1)提供企業の都合によりソフトウェアが改変される場合がある
パッケージ型のソフトウェアと異なり、SaaSはシステムが提供企業の管理下にあるため、提供企業側の都合や利便性向上のためソフトウェアが改変される可能性もゼロではありません。改変に伴い、使い慣れたソフトウェアの様式が変更されてしまったり、料金体系が変わってしまうことも考えられます。
利用しなくてもランニングコストが発生する
サブスクリプション形式で提供しているSaaSは、ソフトウェアを利用しない期間があっても定額の料金が発生するのが難点です。利用頻度が高く、継続利用することが分かっているサービスを厳選して導入する必要があります。
サービス提供企業側の障害に影響されやすい
SaaSはインターネット環境さえあればどこでも使えますが、提供企業のサーバーにシステム障害や故障などの不具合が起きると、復旧するまで使えなくなります。
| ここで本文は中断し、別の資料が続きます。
-- ==== Sys2Proof/Machine/Dispatch.lean ====
section
/-! DEFINITION. `exec`: one arm per constructor of `Instr`, each one direct call of the instruction's meaning. -/
namespace Sys2Proof.Machine

def exec (i : Instr) (s : State) : Host.Outcome State Fault Refusal :=
  match i with
  | .aes d => Sys2Proof.Machine.execAes d s
  | .xtsAes128 d => Sys2Proof.Machine.execXtsAes128 d s
  | .des3 d => Sys2Proof.Machine.execDes3 d s
  | .sha256 d => Sys2Proof.Machine.execSha256 d s
  | .sha384 d => Sys2Proof.Machine.execSha384 d s
  | .shaUnsupported d => Sys2Proof.Machine.execShaUnsupported d s
  | .rsa2048 d => Sys2Proof.Machine.execRsa2048 d s
  | .rsa4096 d => Sys2Proof.Machine.execRsa4096 d s
  | .rsaSkip d => Sys2Proof.Machine.execRsaSkip d s
  | .ptBitwiseUnimpl d => Sys2Proof.Machine.execPtBitwiseUnimpl d s
  | .ptCopy d => Sys2Proof.Machine.execPtCopy d s
  | .ptSwap256 d => Sys2Proof.Machine.execPtSwap256 d s
  | .ptSwapUnimpl d => Sys2Proof.Machine.execPtSwapUnimpl d s
  | .zlibInflate d => Sys2Proof.Machine.execZlibInflate d s
  | .zlibUnimpl d => Sys2Proof.Machine.execZlibUnimpl d s
  | .ecc d => Sys2Proof.Machine.execEcc d s
  | .unknownEngine d => Sys2Proof.Machine.execUnknownEngine d s
  | .mmioBadAccess isWrite offset size => Sys2Proof.Machine.execMmioBadAccess isWrite offset size s
  | .globalRd offset => Sys2Proof.Machine.execGlobalRd offset s
  | .globalWr offset value => Sys2Proof.Machine.execGlobalWr offset value s
  | .ctrlRd q => Sys2Proof.Machine.execCtrlRd q s
  | .ctrlWr q value => Sys2Proof.Machine.execCtrlWr q value s
  | .tailRd q => Sys2Proof.Machine.execTailRd q s
  | .tailWr q value => Sys2Proof.Machine.execTailWr q value s
  | .headRd q => Sys2Proof.Machine.execHeadRd q s
  | .headWr q value => Sys2Proof.Machine.execHeadWr q value s
  | .statusRd q => Sys2Proof.Machine.execStatusRd q s
  | .statusWr q value => Sys2Proof.Machine.execStatusWr q value s
  | .queueUnknownReg q reg value => Sys2Proof.Machine.execQueueUnknownReg q reg value s
  | .cfgRd offset => Sys2Proof.Machine.execCfgRd offset s
  | .cfgWr offset value => Sys2Proof.Machine.execCfgWr offset value s

end Sys2Proof.Machine
end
提供企業によるメンテナンス作業の間も使用できません。このようなメンテナンスや障害などが発生した場合、復旧するまで利用企業の業務に支障をきたすこともあります。事前に、メンテナンスを行う時間帯などについて確認しておく必要があります。
2)SaaSの注意点
SaaSには
- ランニングコストに関するコスト管理が必要
- 必要とする機能やサービスと業務とのマッチング
- 利用方法などの社内教育
という3つの注意点があります。以下でそれぞれについて詳しく解説していきましょう。
ランニングコストに関するコスト管理が必要
SaaSは導入コストを低く抑えることが可能です。そのため、コスト削減の観点から、パッケージ型ソフトウェアからSaaSに移行する企業も多くあります。
しかしSaaSは一般的にサブスクリプション型で提供されるサービスなので、利用料が毎月/毎年継続的に発生する点においては注意しなければなりません。長期的に見ると、買い切り型よりSaaSの方が料金がかかる場合もあります。
また、SaaSによっては一人あたりで利用料金がかかることもあり、大人数の場合は総額で見ると当初想定していた予算の範囲を超えてしまうこともあるかもしれません。
必要とする機能やサービスと業務とのマッチング
SaaSを導入する際には、自社の業務に必要な機能を備えたサービスを選ぶことが大切です。
一方で、SaaSを活用するには、様々な企業が汎用的に利用するSaaSの特性上、場合によってはSaaSの仕様やサービス内容に自社の業務を合わせなければならないケースも考えられます。
自社に合っているかどうかを確認するには、まず無料版やお試し期間などを活用し、性能やコスト・サービスに問題がないことがわかってから導入することをおすすめします。
利用方法などの社内への教育
SaaSを導入する場合、企業には業務改善など大きな目的があります。そのため、SaaSによる効果的な業務改善には、導入の目的や効果的な利用方法などを従業員に理解してもらう必要があります。
社内説明会などの機会を設け、運用方法や利用方法などの十分な説明を行いましょう。インターネット上のサービスを使用するため、セキュリティに対する意識改革も必須です。
今後さらに用途が広がるSaaSビジネスを効果的に活用する
日本国内でもスタートアップを中心とする成長が目覚ましいSaaSビジネスは今後さらに市場を広げ、サービスも多様化してくると考えられます。日々の事務作業をはじめ、労務や人事、営業支援の課題解決に役立つSaaSは国内外問わず数多くリリースされています。
自社の課題解決に役立ち、SaaSに置き換えることで効率化できる分野は何かを洗い出した上で、SaaSの効果的な導入と活用を検討しましょう。